Task details: Given the material below, output exactly the lines from the line with "(s.accrual.walk = .none → ∀" to the line with "31 with RANGE; no state changes (R35). -/", both ends included, and no other lines.
Supplied material section start
-- ==== Sys2Proof/Machine/Core.lean ====
section
/-! DEFINITION. The machine as the host reads it. -/

def Sys2Proof.core : Host.Core := {
  State := Sys2Proof.Machine.State, Fault := Sys2Proof.Machine.Fault,
  Refusal := Sys2Proof.Machine.Refusal, step := Sys2Proof.Machine.step, reset := Sys2Proof.Machine.State.reset }
end

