/-- Every request taken outside a restart is answered under its tag with the overrun mark clear, whatever response was held
before (R178); one sent during a restart, or in a select period that a restart has abandoned, is discarded (R179, R186); and
one refused, that is, answered otherwise than OK or ACCEPTED, changes no state (R2). That a request row reads the held
response first is the model's choice (entry 1), and so is a select period begun by its assertion (entry 28). -/
def Obligations.RequestsAreAnswered : Prop :=
  (∀ (i : Instr) (tag : Nat) (request : Request) (s : State), requestOf? i = some (tag, request) →
     (s.restarting = true ∨ s.select = .abandoned → exec i s = .next { s with select := .idle }) ∧
     (s.select = .taking → exec i s = exec i { s with select := .idle }) ∧
     (s.takesRequests → ∃ t r, exec i s = .next t ∧ t.response = some r ∧ r.tag = tag ∧ r.overrun = false ∧
       t.ready = true)) ∧
  (∀ (i : Instr) (tag : Nat) (request : Request) (s t : State) (r : Response),
     requestOf? i = some (tag, request) → s.takesRequests → exec i s = .next t → t.response = some r →
     r.status ≠ .ok → r.status ≠ .accepted → t = s.answering r)

/-- RESTART is answered OK and changes nothing else; reading that OK, or the RESET pin, begins the restart with every block's
restart steps (R186): what the two inputs take in is abandoned (R140, R179), the notices are discarded and RESTARTED, DISABLE
LOST and LOST TICK posted (R127, R159, R177), the marks a walk had taken given back and the elements of the Element Table kept
but for UP and the miss counts (R72, R91), the Verify List rebuilt (R91), SENT orders QUEUED in their places with their
follow-ons and every other order kept (R109), the transmitter, the window and an accrual walk abandoned (R127, R140, R159),
and everything else kept (R4, R30, R37, R48). The pin driven active in a restart joins it (R186). That the select period which
reads the OK loses its data in, that RESTARTED stands before the other notices of the restart, and that LOST TICK carries the
walk position as the first slot not visited, are DEDUCED (entries 10, 9 and 25); that RESET_PIN stands for each change of the
pin's level is the model's choice (entry 11), and so are the forms of a first bit and of the assertion of select, by which
State holds what the two inputs take in (entries 12 and 28). -/
def Obligations.RestartBegins : Prop :=
  (∀ (tag : Nat) (s : State), s.takesRequests →
    exec (.restart tag) s = .next (s.answering { okay tag .none with startsRestart := true })) ∧
  (∀ (clocked : Nat) (dataIn : List Byte) (s : State) (r : Response), s.restarting = false → s.select ≠ .abandoned →
    s.response = some r → r.startsRestart = true → r.bytes.length ≤ clocked →
    ∃ t, exec (.selectPeriod (.released clocked) dataIn) s = .next t ∧
      ({ s with select := .idle } : State).restartedBy .request t) ∧
  (∀ s : State, s.restarting = false → s.pinHeld = false →
    ∃ t, exec .resetPin s = .next t ∧ ({ s with pinHeld := true } : State).restartedBy .resetPin t) ∧
  (∀ s : State, s.restarting = true → s.pinHeld = false → exec .resetPin s = .next { s with pinHeld := true }) ∧
  (∀ s : State, s.pinHeld = true → exec .resetPin s = .next { s with pinHeld := false })

/-- The completion of a restart, which waits for the release of the RESET pin, whose level RESET_PIN gives (R186, entry 11): a
round begins with the period then set, a re-derive walk begins, a kept period walk goes on, a pending period walk or tick
begins otherwise, and with the System Code set the arbiter makes its first choice (R72, R91, R127, R159, R186). -/
def Obligations.RestartCompletes : Prop :=
  (∀ s : State, s.pinHeld = true → exec .restartComplete s = .next s) ∧
  ∀ s : State, s.restarting = true → s.pinHeld = false → s.plant.walk = .idle → s.plant.queue = [] →
    s.plant.rederive = true →
    ∃ t, exec .restartComplete s = .next t ∧ t.restarting = false ∧ t.response = s.response ∧ t.clock = s.clock ∧
      t.subs = s.subs ∧ t.up = s.up ∧
      t.plant = { s.plant with rederive := false, walk := .rederive 0 [] } ∧
      t.poll.expired = false ∧ t.poll.periodInForce = s.poll.roundPeriod ∧
      (s.systemCode = none → t.poll.position = 1 ∧ t.down = s.down) ∧
      (s.systemCode.isSome = true → t.down.transmission.isSome = true) ∧
      (∀ p c n m, s.accrual.walk = .period p c n m → t.accrual = s.accrual) ∧
      (s.accrual.walk = .none → ∀ days, s.accrual.pendingPeriod = some days →
        t.accrual.walk = .period s.accrual.threshold s.accrual.length.isSome 0 0 ∧ t.accrual.length = some days) ∧
      (s.accrual.walk = .none → s.accrual.pendingPeriod = none → ∀ tick, s.accrual.pendingTick = some tick →
        t.accrual = { s.accrual with pendingTick := none, walk := .accrual tick, position := 0 }) ∧
      t = { s with restarting := false, plant := t.plant, poll := t.poll, down := t.down, orders := t.orders
                   accrual := t.accrual, lineUp := { s.lineUp with tiers := t.lineUp.tiers } }

-- reads

/-- READ TIER returns a copy of the entry; an undefined tier is answered OK with defined "no" and all fields 0, a tier above
31 with RANGE; no state changes (R35). -/
def Obligations.ReadTier : Prop :=
  ∀ (tag tier : Nat) (s : State), s.takesRequests →
    (31 < tier → exec (.readTier tag tier) s = .next (s.answering (refused tag .range))) ∧
    (tier ≤ 31 → exec (.readTier tag tier) s = .next (s.answering (okay tag (.tier (s.lineUp.tiers.get? tier)))) ∧
      (s.lineUp.tiers.get? tier = none → (Values.tier (s.lineUp.tiers.get? tier)).bytes = List.replicate 15 0))

/-- READ OFFER returns every field of the slot's offer; an empty slot gives VACANT, a slot above 15 RANGE; no state changes
(R53). -/
def Obligations.ReadOffer : Prop :=
  ∀ (tag slot : Nat) (s : State), s.takesRequests →
    (15 < slot → exec (.readOffer tag slot) s = .next (s.answering (refused tag .range))) ∧
    (slot ≤ 15 → s.lineUp.offers.get? slot = none →
      exec (.readOffer tag slot) s = .next (s.answering (refused tag .vacant))) ∧
    (∀ o, slot ≤ 15 → s.lineUp.offers.get? slot = some o →
      exec (.readOffer tag slot) s = .next (s.answering (okay tag (.offer o))))

/-- FIND SUBSCRIBER by each key, and READ SUBSCRIBER: what they answer, and that they change no state (R28, R29). -/
def Obligations.SubscriberReads : Prop :=
  ∀ (tag : Nat) (s : State), s.takesRequests →
    (∀ account n r, 1 ≤ account → account ≤ 99999999 → s.subs.accounts.get? account = some n → s.slot? n = some r →
      exec (.findSubscriber tag 0 account) s = .next (s.answering (okay tag (.found n r.state)))) ∧
    (∀ first address n r, 1 ≤ address → address ≤ 16777215 → s.subs.converters.get? address = some n →
      s.slot? n = some r →
      exec (.findSubscriber tag 1 (first * 16777216 + address)) s = .next (s.answering (okay tag (.found n r.state)))) ∧
    (∀ tap third port p n r, 1 ≤ tap → tap ≤ 1023 → third < 256 → port ≤ 7 → s.port? tap port = some p →
      p.link = some n → s.slot? n = some r →
      exec (.findSubscriber tag 2 (tap * 65536 + third * 256 + port)) s =
        .next (s.answering (okay tag (.found n r.state)))) ∧
    (∀ account, 1 ≤ account → account ≤ 99999999 → s.subs.accounts.get? account = none →
      exec (.findSubscriber tag 0 account) s = .next (s.answering (refused tag .vacant))) ∧
    (∀ kind value, 2 < kind → exec (.findSubscriber tag kind value) s = .next (s.answering (refused tag .range))) ∧
    (∀ slot r, slot ≤ 4095 → s.slot? slot = some r → r.port = none →
      exec (.readSubscriber tag slot) s = .next (s.answering (okay tag (.subscriber r none)))) ∧
    (∀ slot r p record, slot ≤ 4095 → s.slot? slot = some r → r.port = some p → s.port? p.tap p.port = some record →
      exec (.readSubscriber tag slot) s =
        .next (s.answering (okay tag (.subscriber r (some (record.confirmed, s.plant.dark p.tap))))))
Supplied material section end
Task answer:
      (s.accrual.walk = .none → ∀ days, s.accrual.pendingPeriod = some days →
        t.accrual.walk = .period s.accrual.threshold s.accrual.length.isSome 0 0 ∧ t.accrual.length = some days) ∧
      (s.accrual.walk = .none → s.accrual.pendingPeriod = none → ∀ tick, s.accrual.pendingTick = some tick →
        t.accrual = { s.accrual with pendingTick := none, walk := .accrual tick, position := 0 }) ∧
      t = { s with restarting := false, plant := t.plant, poll := t.poll, down := t.down, orders := t.orders
                   accrual := t.accrual, lineUp := { s.lineUp with tiers := t.lineUp.tiers } }

-- reads

/-- READ TIER returns a copy of the entry; an undefined tier is answered OK with defined "no" and all fields 0, a tier above
31 with RANGE; no state changes (R35). -/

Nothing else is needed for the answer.